━━━━━ Data for the task ━━━━━

-- ==== Sys2Proof/Decode.lean ====
section
/-! DEFINITION. The command word: its fields, the decoder, the encoder and the opcode map (30_encoding.md R80 to R91). -/

namespace Sys2Proof

/-- Why a command word is illegal (60_exceptions.md R203). The spec has one verdict, ILLEGAL, and the machine treats the
three alike; the three names are the model's own: log 19. -/
inductive Illegal where
  /-- one of bits 31:15 is set (30_encoding.md R86) -/
  | reservedBits
  /-- `OP` is 0x0 or 0x5 to 0xF (R81) -/
  | reservedOp
  /-- a field that the `OP` does not use is not 0 (R87) -/
  | unusedField
  deriving DecidableEq, Repr

/-! ## Fields (R80) -/

/-- bits 3:0 -/
def opField (w : Word) : BitVec 4 := w.extractLsb' 0 4
/-- bits 5:4 -/
def rotField (w : Word) : BitVec 2 := w.extractLsb' 4 2
/-- bit 6 -/
def skipField (w : Word) : BitVec 1 := w.extractLsb' 6 1
/-- bit 7 -/
def cuwField (w : Word) : BitVec 1 := w.extractLsb' 7 1
/-- bits 14:8 -/
def blackField (w : Word) : BitVec 7 := w.extractLsb' 8 7
/-- bits 31:15 -/
def reservedField (w : Word) : BitVec 17 := w.extractLsb' 15 17

/-- The mode a `ROT` field selects (R82). -/
def RotMode.ofField (r : BitVec 2) : RotMode :=
  if r = 0 then .none else if r = 1 then .cw else if r = 2 then .ccw else .half

/-- The `ROT` field of a mode (R82). -/
def RotMode.field : RotMode → BitVec 2
  | .none => 0b00#2
  | .cw => 0b01#2
  | .ccw => 0b10#2
  | .half => 0b11#2

/-- The code-unit width a `CUW` field selects (R84). -/
def CodeUnit.ofField (u : BitVec 1) : CodeUnit := if u = 0 then .b8 else .u16

/-- The `CUW` field of a code-unit width (R84). -/
def CodeUnit.field : CodeUnit → BitVec 1
  | .b8 => 0#1
  | .u16 => 1#1

/-- The `ROT` command of a mode (R88, case 0x2). -/
def Instr.ofRot : RotMode → Instr
  | .none => .rotNone
  | .cw => .rotCw
  | .ccw => .rotCcw
  | .half => .rot180

/-! ## Decoding (R88) -/

/-- `instr` when every field its `OP` does not use is 0, else illegal (R87). -/
def checkUnused (unusedZero : Bool) (instr : Instr) : Except Illegal Instr :=
  if unusedZero then .ok instr else .error .unusedField

/-- The verdict on a word whose reserved bits are 0: the case split of R88. -/
def decodeFields (op : BitVec 4) (rot : BitVec 2) (skip cuw : BitVec 1) (black : BitVec 7) : Except Illegal Instr :=
  if op = 0x1 then checkUnused (decide (rot = 0) && decide (cuw = 0)) (.mono (decide (skip = 1)) black.toNat)
  else if op = 0x2 then
    checkUnused (decide (skip = 0) && decide (cuw = 0) && decide (black = 0)) (.ofRot (.ofField rot))
  else if op = 0x3 then
    checkUnused (decide (cuw = 0)) (.monopack (.ofField rot) (decide (skip = 1)) black.toNat)
  else if op = 0x4 then
    checkUnused (decide (rot = 0) && decide (skip = 0) && decide (black = 0)) (.crc (.ofField cuw))
  else .error .reservedOp

/-- Decoding of a command word: total, a verdict for every 32-bit word (R88). -/
def decode (w : Word) : Except Illegal Instr :=
  if reservedField w = 0 then decodeFields (opField w) (rotField w) (skipField w) (cuwField w) (blackField w)
  else .error .reservedBits

/-- The 32-bit command word whose bits are those of `w`: there is one format and one length (R80, R90). Bits at or
above `nbits` are 0. -/
def tableWord (nbits w : Nat) : Word := BitVec.ofNat 32 (w % 2 ^ nbits)

/-- What the decoder reads from the word of an opcode-table row. -/
def decodeTableWord (nbits w : Nat) : Option Instr := (decode (tableWord nbits w)).toOption

/-! ## Encoding (R80, R89, R92) -/

/-- The command word with these fields (R80). -/
def commandWord (op : BitVec 4) (rot : BitVec 2) (skip cuw : BitVec 1) (black : BitVec 7) : Word :=
  (0 : BitVec 17) ++ black ++ cuw ++ skip ++ rot ++ op

/-- The word of a command. `black` must fit its field (`Instr.wellFormed`). -/
def encode : Instr → Word
  | .mono skip black => commandWord 0x1 0 (.ofBool skip) 0 (.ofNat 7 black)
  | .rotNone => commandWord 0x2 (RotMode.field .none) 0 0 0
  | .rotCw => commandWord 0x2 (RotMode.field .cw) 0 0 0
  | .rotCcw => commandWord 0x2 (RotMode.field .ccw) 0 0 0
  | .rot180 => commandWord 0x2 (RotMode.field .half) 0 0 0
  | .monopack rot skip black => commandWord 0x3 rot.field (.ofBool skip) 0 (.ofNat 7 black)
  | .crc unit => commandWord 0x4 0 0 unit.field 0

/-! ## The opcode map (R89) -/

/-- A row of the opcode map: a word `w` is the row's command iff `w & mask = match` (R89). -/
structure OpcodeRow where
  mnemonic : String
  pattern : Word
  mask : Word
  deriving DecidableEq, Repr

/-- `w & mask = match` -/
def OpcodeRow.matchesWord (r : OpcodeRow) (w : Word) : Bool := decide (w &&& r.mask = r.pattern)

/-- The row of a command (R89). -/
def Instr.row : Instr → OpcodeRow
  | .mono _ _ => ⟨"MONO", 0x00000001, 0xFFFF80BF⟩
  | .rotNone => ⟨"ROT.NONE", 0x00000002, 0xFFFFFFFF⟩
  | .rotCw => ⟨"ROT.CW", 0x00000012, 0xFFFFFFFF⟩
  | .rotCcw => ⟨"ROT.CCW", 0x00000022, 0xFFFFFFFF⟩
  | .rot180 => ⟨"ROT.180", 0x00000032, 0xFFFFFFFF⟩
  | .monopack _ _ _ => ⟨"MONOPACK", 0x00000003, 0xFFFF808F⟩
  | .crc _ => ⟨"CRC", 0x00000004, 0xFFFFFF7F⟩

/-- The opcode map, in its own order (R89). -/
def opcodeMap : List OpcodeRow :=
  [Instr.row (.mono false 0), Instr.row .rotNone, Instr.row .rotCw, Instr.row .rotCcw, Instr.row .rot180,
   Instr.row (.monopack .none false 0), Instr.row (.crc .b8)]

end Sys2Proof
end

━━━━━

## Your instructions
Search the data above for the word "does". Copy each line it is in.

## Task solution
  /-- a field that the `OP` does not use is not 0 (R87) -/
/-- `instr` when every field its `OP` does not use is 0, else illegal (R87). -/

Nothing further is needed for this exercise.